Let us know how it goes. Lucky has never had a fish based food....I've always wondered if he would take to it.


----------



## AmberDawn (Dec 26, 2008)

fameb said:


> .
> 
> Anyway we decided to try there fish formula Acana Pacifica. He's on Taste of the Wild Pacific Stream now, but I'm worried about them dancing around the Ethoxuquin topic.


TOTW is now dancing around an ethoxyquin topic? Oh gee I didn't know that. I had read on their website that their products are ethoxyquin free. I'm glad you mentioned this because I was thinking of adding TOTW to Rosco's rotation. If you don't mind my asking how did you become aware of the ethoxyquin dance? Also I have been holding off on adding TOTW because I can't find where it's made. You (or anyone else who feels like chiming in) wouldn't happen to know where it's made would you?


----------



## Penny & Maggie's Mom (Oct 4, 2007)

I was never able to find anywhere on the TOTW site where they claimed to be ethoxyquin free, so I never really considered their products. Another pointer I've learned is to make sure that the ethoxyquin is not added before the manufacturer gets it...... that doesn't have to be disclosed. Most pet food makers that have no ethoxyquin anywhere in their processing proudly state the fact prominently on their website ( ie Fromm and Acana)


----------



## fameb (Feb 10, 2009)

AmberDawn said:


> TOTW is now dancing around an ethoxyquin topic? Oh gee I didn't know that. I had read on their website that their products are ethoxyquin free. I'm glad you mentioned this because I was thinking of adding TOTW to Rosco's rotation. If you don't mind my asking how did you become aware of the ethoxyquin dance? Also I have been holding off on adding TOTW because I can't find where it's made. You (or anyone else who feels like chiming in) wouldn't happen to know where it's made would you?


 

I've never read anywhere or on the TOTW website that there Ethoxyquin free. If you can show me where it says that I would feel so much more comfortable about there food. If you do a quick google with TOTW Ethoxyquin you'll find some conversations that people had with the company.

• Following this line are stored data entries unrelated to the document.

-- ==== Sys2Proof/Machine/Alu.lean ====
section
/-!
DEFINITION. The ALU instructions other than the shifts (40_alu; 41 R238 to R245).
-/
namespace Sys2Proof.Machine

/-- A software register as a register number (10 R21). -/
def sw (r : SReg) : Reg := r.castLE (by decide)

/-- What an ALU instruction does, once its operands have given their values (40 R180). -/
structure AluOp where
  /-- The faults of the instruction's own fields. -/
  pre : Check Unit
  srcs : List Reg
  rd : Option Reg
  um : Bool
  res : Half
  /-- The new Overflow flag, if it is written. -/
  ovf : Option Bool := none
  /-- The new CMPSTATE, if it is written. -/
  cmp : Option CmpState := none
  /-- The faults of the operands' values. -/
  value : Check Unit := .ok ()
  /-- The condition and AE of an ALU branch; none when abc is 000. -/
  branch : Option (Bool × Bool) := none

/-- Check the Update Memory write-back (40 R187; 45 R369). -/
def umCheck (s : State) (rd : Reg) : Check Unit := do
  raiseIf (decide (fmLimit s (modeVal s 4) ≤ (umAddr s rd).toNat)) .fmOutOfRange
  stallIf (decide (4 ≤ s.wbuf.length))

/-- Check the flow of an ALU instruction (40 R185, R186; 10 R24). -/
def aluBranchCheck (s : State) (b : Option (Bool × Bool)) : Check Unit :=
  match b with
  | some (taken, ae) => aluFlowCheck s taken ae
  | none => advanceCheck s s.fq

/-- The checks of the destination register itself (40 R189; 60 R523(6)). -/
def aluDestCheck (s : State) (rd : Option Reg) : Check Unit :=
  match rd with
  | some r => do
    destCheck s r
    writeUse s r
  | none => .ok ()

/-- The check of the value a destination register takes (40 R189; 60 R523(7)). It comes before the effect
of the sources: CIN_BUSY counts as it was before a read of R40 by this instruction (40 R190; log 56). -/
def aluResultCheck (s : State) (rd : Option Reg) (res : Half) : Check Unit :=
  match rd with
  | some r => writeCheck s r res
  | none => .ok ()

/-- Everything an ALU instruction checks before it changes any state (40 R190; 60 R523). -/
def aluCheck (s : State) (o : AluOp) : Check Unit := do
  o.pre
  raiseIf (o.rd == some 61) .writeReadOnly
  sourceCheck .alu s o.srcs
  if o.um then modeRead s 4
  aluDestCheck s o.rd
  o.value
  aluResultCheck s o.rd o.res
  aluBranchCheck s o.branch
  match o.um, o.rd with
  | true, some r => umCheck s r
  | _, _ => .ok ()

/-- The flow queue after an ALU instruction (40 R185, R186). -/
def aluNextQueue (s : State) (b : Option (Bool × Bool)) : List (BitVec 17 × FlowTag) :=
  match b with
  | some (taken, ae) => aluQueue s taken ae
  | none => s.fq

/-- The destination write and the Update Memory write-back (40 R187, R189). -/
def aluWrite (s t : State) (o : AluOp) : State :=
  match o.rd with
  | some r =>
    let t := writeReg s t r o.res
    if o.um then postWrite t (umAddr s r).toNat o.res else t
  | none => t

/-- The registers an ALU instruction accesses; Update Memory looks at mode bit 4 (45 R364; 70 R561). -/
def aluRegs (s : State) (o : AluOp) : List Reg :=
  accessed s o.srcs o.rd.toList ++ (if o.um then [42] else [])

/-- The state after an ALU instruction (40 R180). -/
def aluNext (s : State) (o : AluOp) : State :=
  let t := readEffects (tick s { acc := aluRegs s o }) o.srcs
  let t := { t with ovf := o.ovf.getD t.ovf, cmpState := o.cmp.getD t.cmpState }
  advance (aluWrite s t o) (aluNextQueue s o.branch)

/-- Run an ALU instruction (40 R180). -/
def runAlu (s : State) (o : AluOp) : Host.Outcome State Fault Refusal :=
  complete s do
    aluCheck s o
    pure (aluNext s o)

/-- The branch of an arithmetic-class instruction (40 R183). -/
def arithBranch (abc : Abc) (k : Nat) (res : Half) (ovf ae : Bool) : Option (Bool × Bool) :=
  if abc = .none then none else some (abcHolds abc k res ovf, ae)

/-- The branch of a compare-class instruction (40 R184). -/
def cmpBranch (s : State) (cc : BitVec 3) (r : CmpState) (ae : Bool) : Option (Bool × Bool) :=
  if cc = 0 then none
  else match cmpCond s cc with
    | some c => some (cmpHolds c r, ae)
    | none => none

/-- A result of the arithmetic class: `alu` from the operands `a` and `b` (40 R180). -/
def arithOp (s : State) (rd : Reg) (um : Bool) (abc : Abc) (srcs : List Reg) (k : Nat) (ae : Bool)
    (a alu : Half) (ovf : Option Bool) : AluOp :=
  let res := modMerge k a alu
  { pre := abcCheck abc k, srcs := srcs, rd := some rd, um := um, res := res, ovf := ovf,
    branch := arithBranch abc k res (ovf.getD s.ovf) ae }

/-- OVF is written only without modulo (40 R188). -/
def ovfIf (k : Nat) (v : Bool) : Option Bool := if k = 16 then some v else none

/-- ADD (40 R197). -/
def execAdd (rd : Reg) (um : Bool) (abc : Abc) (rsa : Reg) (modx : BitVec 4) (ae : Bool)
    (rsb : SReg) (s : State) : Host.Outcome State Fault Refusal :=
  let a := readVal .alu s rsa
  let b := readVal .alu s (sw rsb)
  let k := modWidth modx
  runAlu s (arithOp s rd um abc [rsa, sw rsb] k ae a (a + b) (ovfIf k (ovfAdd a b (a + b))))

/-- SUB (41 R238). -/
def execSub (rd : Reg) (um : Bool) (abc : Abc) (rsa : Reg) (modx : BitVec 4) (ae : Bool)
    (rsb : SReg) (s : State) : Host.Outcome State Fault Refusal :=
  let a := readVal .alu s rsa
  let b := readVal .alu s (sw rsb)
  let k := modWidth modx
  runAlu s (arithOp s rd um abc [rsa, sw rsb] k ae a (a - b) (ovfIf k (ovfSub a b (a - b))))

/-- AND (40 R199). -/
def execAnd (rd : Reg) (um : Bool) (abc : Abc) (rsa : Reg) (modx : BitVec 4) (ae : Bool)
    (rsb : SReg) (s : State) : Host.Outcome State Fault Refusal :=
  let a := readVal .alu s rsa
  let b := readVal .alu s (sw rsb)
  runAlu s (arithOp s rd um abc [rsa, sw rsb] (modWidth modx) ae a (a &&& b) none)

/-- OR (40 R211). -/
def execOr (rd : Reg) (um : Bool) (abc : Abc) (rsa : Reg) (modx : BitVec 4) (ae : Bool)
    (rsb : SReg) (s : State) : Host.Outcome State Fault Refusal :=
  let a := readVal .alu s rsa
  let b := readVal .alu s (sw rsb)
  runAlu s (arithOp s rd um abc [rsa, sw rsb] (modWidth modx) ae a (a ||| b) none)

/-- XOR (41 R240). -/
def execXor (rd : Reg) (um : Bool) (abc : Abc) (rsa : Reg) (modx : BitVec 4) (ae : Bool)
    (rsb : SReg) (s : State) : Host.Outcome State Fault Refusal :=
  let a := readVal .alu s rsa
  let b := readVal .alu s (sw rsb)
  runAlu s (arithOp s rd um abc [rsa, sw rsb] (modWidth modx) ae a (a ^^^ b) none)

/-- ADDI (40 R198). -/
def execAddi (rd : Reg) (um : Bool) (abc : Abc) (rsa : Reg) (modx : BitVec 4) (usi : BitVec 6)
    (s : State) : Host.Outcome State Fault Refusal :=
  let a := readVal .alu s rsa
  let b := zext6 usi
  let k := modWidth modx
  runAlu s (arithOp s rd um abc [rsa] k false a (a + b) (ovfIf k (ovfAdd a b (a + b))))

/-- SUBI (41 R239). -/
def execSubi (rd : Reg) (um : Bool) (abc : Abc) (rsa : Reg) (modx : BitVec 4) (usi : BitVec 6)
    (s : State) : Host.Outcome State Fault Refusal :=
  let a := readVal .alu s rsa
  let b := zext6 usi
  let k := modWidth modx
  runAlu s (arithOp s rd um abc [rsa] k false a (a - b) (ovfIf k (ovfSub a b (a - b))))

/-- ANDI (40 R200). -/
def execAndi (rd : Reg) (um : Bool) (abc : Abc) (rsa : Reg) (si : BitVec 10) (s : State) :
    Host.Outcome State Fault Refusal :=
  let a := readVal .alu s rsa
  runAlu s (arithOp s rd um abc [rsa] 16 false a (a &&& sext10 si) none)

/-- ORI (40 R212). -/
def execOri (rd : Reg) (um : Bool) (abc : Abc) (rsa : Reg) (si : BitVec 10) (s : State) :
    Host.Outcome State Fault Refusal :=
  let a := readVal .alu s rsa
  runAlu s (arithOp s rd um abc [rsa] 16 false a (a ||| sext10 si) none)

/-- XORI (41 R241). -/
def execXori (rd : Reg) (um : Bool) (abc : Abc) (rsa : Reg) (si : BitVec 10) (s : State) :
    Host.Outcome State Fault Refusal :=
  let a := readVal .alu s rsa
  runAlu s (arithOp s rd um abc [rsa] 16 false a (a ^^^ sext10 si) none)

/-- A result of the MAX and MIN family: the relation is of the full operands, and CMPSTATE becomes a
free value (40 R207; log 15). -/
def extremeOp (s : State) (rd : Reg) (um : Bool) (cc : BitVec 3) (srcs : List Reg) (k : Nat)
    (ae : Bool) (a b win : Half) : AluOp :=
  { pre := cmpCodeCheck s cc k, srcs := srcs, rd := some rd, um := um, res := modMerge k a win,
    cmp := some (drawCmp s 60), branch := cmpBranch s cc (compare3 a b) ae }

/-- MAX (40 R207). -/
def execMax (rd : Reg) (um : Bool) (cc : BitVec 3) (rsa : Reg) (modx : BitVec 4) (ae : Bool)
    (rsb : SReg) (s : State) : Host.Outcome State Fault Refusal :=
  let a := readVal .alu s rsa
  let b := readVal .alu s (sw rsb)
  runAlu s (extremeOp s rd um cc [rsa, sw rsb] (modWidth modx) ae a b
    (if compare3 a b = .lt then b else a))

/-- MIN (40 R209). -/
def execMin (rd : Reg) (um : Bool) (cc : BitVec 3) (rsa : Reg) (modx : BitVec 4) (ae : Bool)
    (rsb : SReg) (s : State) : Host.Outcome State Fault Refusal :=
  let a := readVal .alu s rsa
  let b := readVal .alu s (sw rsb)
  runAlu s (extremeOp s rd um cc [rsa, sw rsb] (modWidth modx) ae a b
    (if compare3 a b = .gt then b else a))

/-- MAXI (40 R208). -/
def execMaxi (rd : Reg) (um : Bool) (cc : BitVec 3) (rsa : Reg) (si : BitVec 10) (s : State) :
    Host.Outcome State Fault Refusal :=
  let a := readVal .alu s rsa
  let b := sext10 si
  runAlu s (extremeOp s rd um cc [rsa] 16 false a b (if compare3 a b = .lt then b else a))

/-- MINI (40 R210). -/
def execMini (rd : Reg) (um : Bool) (cc : BitVec 3) (rsa : Reg) (si : BitVec 10) (s : State) :
    Host.Outcome State Fault Refusal :=
  let a := readVal .alu s rsa
  let b := sext10 si
  runAlu s (extremeOp s rd um cc [rsa] 16 false a b (if compare3 a b = .gt then b else a))

/-- A compare whose logged relation is `c` (40 R201 to R204). -/
def compareOp (s : State) (cc : BitVec 3) (srcs : List Reg) (ae : Bool) (c : CmpState) : AluOp :=
  { pre := cmpCodeCheck s cc 16, srcs := srcs, rd := none, um := false, res := 0, cmp := some c,
    branch := cmpBranch s cc c ae }

/-- CMP (40 R201). -/
def execCmp (cc : BitVec 3) (rsa : Reg) (ae : Bool) (rsb : SReg) (s : State) :
    Host.Outcome State Fault Refusal :=
  runAlu s (compareOp s cc [rsa, sw rsb] ae
    (compare3 (readVal .alu s rsa) (readVal .alu s (sw rsb))))

/-- CMPP (40 R203). -/
def execCmpp (cc : BitVec 3) (rsa : Reg) (ae : Bool) (rsb : SReg) (s : State) :
    Host.Outcome State Fault Refusal :=
  runAlu s (compareOp s cc [rsa, sw rsb] ae
    (combine s.cmpState (compare3 (readVal .alu s rsa) (readVal .alu s (sw rsb)))))

/-- CMPI (40 R202). -/
def execCmpi (cc : BitVec 3) (rsa : Reg) (si : BitVec 10) (s : State) :
    Host.Outcome State Fault Refusal :=
  runAlu s (compareOp s cc [rsa] false (compare3 (readVal .alu s rsa) (sext10 si)))

/-- CMPPI (40 R204). -/
def execCmppi (cc : BitVec 3) (rsa : Reg) (si : BitVec 10) (s : State) :
    Host.Outcome State Fault Refusal :=
  runAlu s (compareOp s cc [rsa] false
    (combine s.cmpState (compare3 (readVal .alu s rsa) (sext10 si))))

/-- FLS (40 R205). -/
def execFls (rd : Reg) (um : Bool) (abc : Abc) (rsa : Reg) (ae : Bool) (s : State) :
    Host.Outcome State Fault Refusal :=
  let a := readVal .alu s rsa
  runAlu s (arithOp s rd um abc [rsa] 16 ae a (findLastSet a) none)

/-- A load of an immediate: no source and no branch (40 R206). -/
def limdOp (rd : Reg) (um : Bool) (li : Half) : AluOp :=
  { pre := .ok (), srcs := [], rd := some rd, um := um, res := li }

/-- LIMD (40 R206). -/
def execLimd (rd : Reg) (um : Bool) (li : BitVec 16) (s : State) :
    Host.Outcome State Fault Refusal :=
  runAlu s (limdOp rd um li)

/-- NOP: LIMD R36, 0 (41 R242). -/
def execNop (s : State) : Host.Outcome State Fault Refusal :=
  runAlu s (limdOp 36 false 0)

/-- MV: ORI (rsa, 0) rd (41 R243). -/
def execMv (rd rsa : Reg) (s : State) : Host.Outcome State Fault Refusal :=
  let a := readVal .alu s rsa
  runAlu s (arithOp s rd false .none [rsa] 16 false a (a ||| sext10 0) none)

/-- TSET: ANDI (rsa, mask) R36 BNZ (41 R244). -/
def execTset (rsa : Reg) (mask : BitVec 10) (s : State) : Host.Outcome State Fault Refusal :=
  let a := readVal .alu s rsa
  runAlu s (arithOp s 36 false .bnz [rsa] 16 false a (a &&& sext10 mask) none)

/-- TCLR: ANDI (rsa, mask) R36 BZ (41 R245). -/
def execTclr (rsa : Reg) (mask : BitVec 10) (s : State) : Host.Outcome State Fault Refusal :=
  let a := readVal .alu s rsa
  runAlu s (arithOp s 36 false .bz [rsa] 16 false a (a &&& sext10 mask) none)

end Sys2Proof.Machine
end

From what I read, and from what I asked them myself. Basicly TOTW is manufactured by Diamond Pet Foods. They get there ingredients shipped to them and then manufacture the food. From what I understand...Any fish meal that is shipped by Ocean Vessel is preserved with Ethoxyquin. That's how they get there fish meal as well.

When I asked them if they use it, they basicly told me that they don't add any preservatives while there making processing the food, and cook it at a high temperature which kills any chemicals and preservatives that might of been added during shipping. In short they pretty much refuse to guarentee that there's no Ethoxyquin, only that they don't add it themselves. Our boy is doing really well on it, but it just scares me, so I thought I would find him another fish formula.

Anyway, he seems to love the Acana Pacifica. I just fed him dinner, and he was trying to pick out the Acana pieces out of the mix with TOTW. It does have a very strong smell though.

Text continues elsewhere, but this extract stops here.